━━ Information shown ━━
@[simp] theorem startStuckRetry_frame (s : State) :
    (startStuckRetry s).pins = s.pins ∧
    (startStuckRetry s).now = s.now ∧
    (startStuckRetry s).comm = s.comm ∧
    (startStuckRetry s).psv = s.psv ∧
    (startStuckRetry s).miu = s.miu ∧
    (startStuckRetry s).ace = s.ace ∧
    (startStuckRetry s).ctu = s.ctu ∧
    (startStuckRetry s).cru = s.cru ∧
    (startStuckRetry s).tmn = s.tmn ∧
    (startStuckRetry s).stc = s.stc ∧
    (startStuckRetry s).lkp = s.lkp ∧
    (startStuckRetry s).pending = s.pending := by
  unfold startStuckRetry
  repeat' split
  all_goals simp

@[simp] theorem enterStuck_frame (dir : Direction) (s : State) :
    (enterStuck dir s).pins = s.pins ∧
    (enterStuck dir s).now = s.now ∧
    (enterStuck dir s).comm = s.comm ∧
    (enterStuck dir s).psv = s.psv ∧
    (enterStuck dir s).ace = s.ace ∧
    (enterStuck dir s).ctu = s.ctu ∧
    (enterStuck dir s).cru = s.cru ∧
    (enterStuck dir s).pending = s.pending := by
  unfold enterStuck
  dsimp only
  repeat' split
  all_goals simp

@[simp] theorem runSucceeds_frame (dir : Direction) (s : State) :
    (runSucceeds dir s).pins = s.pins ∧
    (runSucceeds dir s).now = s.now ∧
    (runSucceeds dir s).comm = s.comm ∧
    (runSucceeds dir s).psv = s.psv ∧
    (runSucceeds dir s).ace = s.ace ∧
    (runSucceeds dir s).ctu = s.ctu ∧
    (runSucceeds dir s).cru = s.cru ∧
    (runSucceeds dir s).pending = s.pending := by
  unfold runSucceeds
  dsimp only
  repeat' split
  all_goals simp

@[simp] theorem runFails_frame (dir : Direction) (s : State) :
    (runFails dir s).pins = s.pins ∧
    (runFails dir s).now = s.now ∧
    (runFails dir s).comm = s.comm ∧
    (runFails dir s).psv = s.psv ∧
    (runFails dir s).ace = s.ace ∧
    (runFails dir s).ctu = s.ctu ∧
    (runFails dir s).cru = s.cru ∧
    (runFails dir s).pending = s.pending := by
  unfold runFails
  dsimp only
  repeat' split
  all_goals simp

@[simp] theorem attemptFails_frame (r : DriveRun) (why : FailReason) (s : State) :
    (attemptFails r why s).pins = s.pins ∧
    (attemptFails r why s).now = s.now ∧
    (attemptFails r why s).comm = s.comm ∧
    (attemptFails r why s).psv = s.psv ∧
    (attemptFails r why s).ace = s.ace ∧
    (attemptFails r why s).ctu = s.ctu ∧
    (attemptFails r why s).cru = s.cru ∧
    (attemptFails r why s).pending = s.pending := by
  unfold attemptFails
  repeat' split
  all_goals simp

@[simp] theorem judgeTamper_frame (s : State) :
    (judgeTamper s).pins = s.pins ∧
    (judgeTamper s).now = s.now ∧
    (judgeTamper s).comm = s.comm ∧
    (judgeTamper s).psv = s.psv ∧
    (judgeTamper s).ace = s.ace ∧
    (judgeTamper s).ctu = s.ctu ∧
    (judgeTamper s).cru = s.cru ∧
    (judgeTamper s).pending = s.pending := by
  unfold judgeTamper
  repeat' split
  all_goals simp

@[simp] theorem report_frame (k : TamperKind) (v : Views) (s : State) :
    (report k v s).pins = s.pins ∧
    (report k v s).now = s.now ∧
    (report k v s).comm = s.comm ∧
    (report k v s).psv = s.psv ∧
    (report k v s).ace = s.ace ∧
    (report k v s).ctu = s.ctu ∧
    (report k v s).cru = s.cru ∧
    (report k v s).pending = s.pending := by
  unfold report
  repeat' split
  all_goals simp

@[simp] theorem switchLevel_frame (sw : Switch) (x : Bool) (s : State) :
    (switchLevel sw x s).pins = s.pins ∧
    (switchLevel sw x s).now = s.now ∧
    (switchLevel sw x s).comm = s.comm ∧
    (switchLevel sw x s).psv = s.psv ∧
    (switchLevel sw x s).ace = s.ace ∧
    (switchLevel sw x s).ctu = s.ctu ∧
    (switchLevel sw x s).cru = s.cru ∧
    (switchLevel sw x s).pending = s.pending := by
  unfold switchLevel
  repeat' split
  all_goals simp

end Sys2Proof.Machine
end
━━━
## What is needed:
All lines from the one with "(attemptFails r why s).ctu = s.ctu ∧" to the end of the listing are to be printed exactly as given, both ends included.

## Worked solution:
    (attemptFails r why s).ctu = s.ctu ∧
    (attemptFails r why s).cru = s.cru ∧
    (attemptFails r why s).pending = s.pending := by
  unfold attemptFails
  repeat' split
  all_goals simp

@[simp] theorem judgeTamper_frame (s : State) :
    (judgeTamper s).pins = s.pins ∧
    (judgeTamper s).now = s.now ∧
    (judgeTamper s).comm = s.comm ∧
    (judgeTamper s).psv = s.psv ∧
    (judgeTamper s).ace = s.ace ∧
    (judgeTamper s).ctu = s.ctu ∧
    (judgeTamper s).cru = s.cru ∧
    (judgeTamper s).pending = s.pending := by
  unfold judgeTamper
  repeat' split
  all_goals simp

@[simp] theorem report_frame (k : TamperKind) (v : Views) (s : State) :
    (report k v s).pins = s.pins ∧
    (report k v s).now = s.now ∧
    (report k v s).comm = s.comm ∧
    (report k v s).psv = s.psv ∧
    (report k v s).ace = s.ace ∧
    (report k v s).ctu = s.ctu ∧
    (report k v s).cru = s.cru ∧
    (report k v s).pending = s.pending := by
  unfold report
  repeat' split
  all_goals simp

@[simp] theorem switchLevel_frame (sw : Switch) (x : Bool) (s : State) :
    (switchLevel sw x s).pins = s.pins ∧
    (switchLevel sw x s).now = s.now ∧
    (switchLevel sw x s).comm = s.comm ∧
    (switchLevel sw x s).psv = s.psv ∧
    (switchLevel sw x s).ace = s.ace ∧
    (switchLevel sw x s).ctu = s.ctu ∧
    (switchLevel sw x s).cru = s.cru ∧
    (switchLevel sw x s).pending = s.pending := by
  unfold switchLevel
  repeat' split
  all_goals simp

end Sys2Proof.Machine
end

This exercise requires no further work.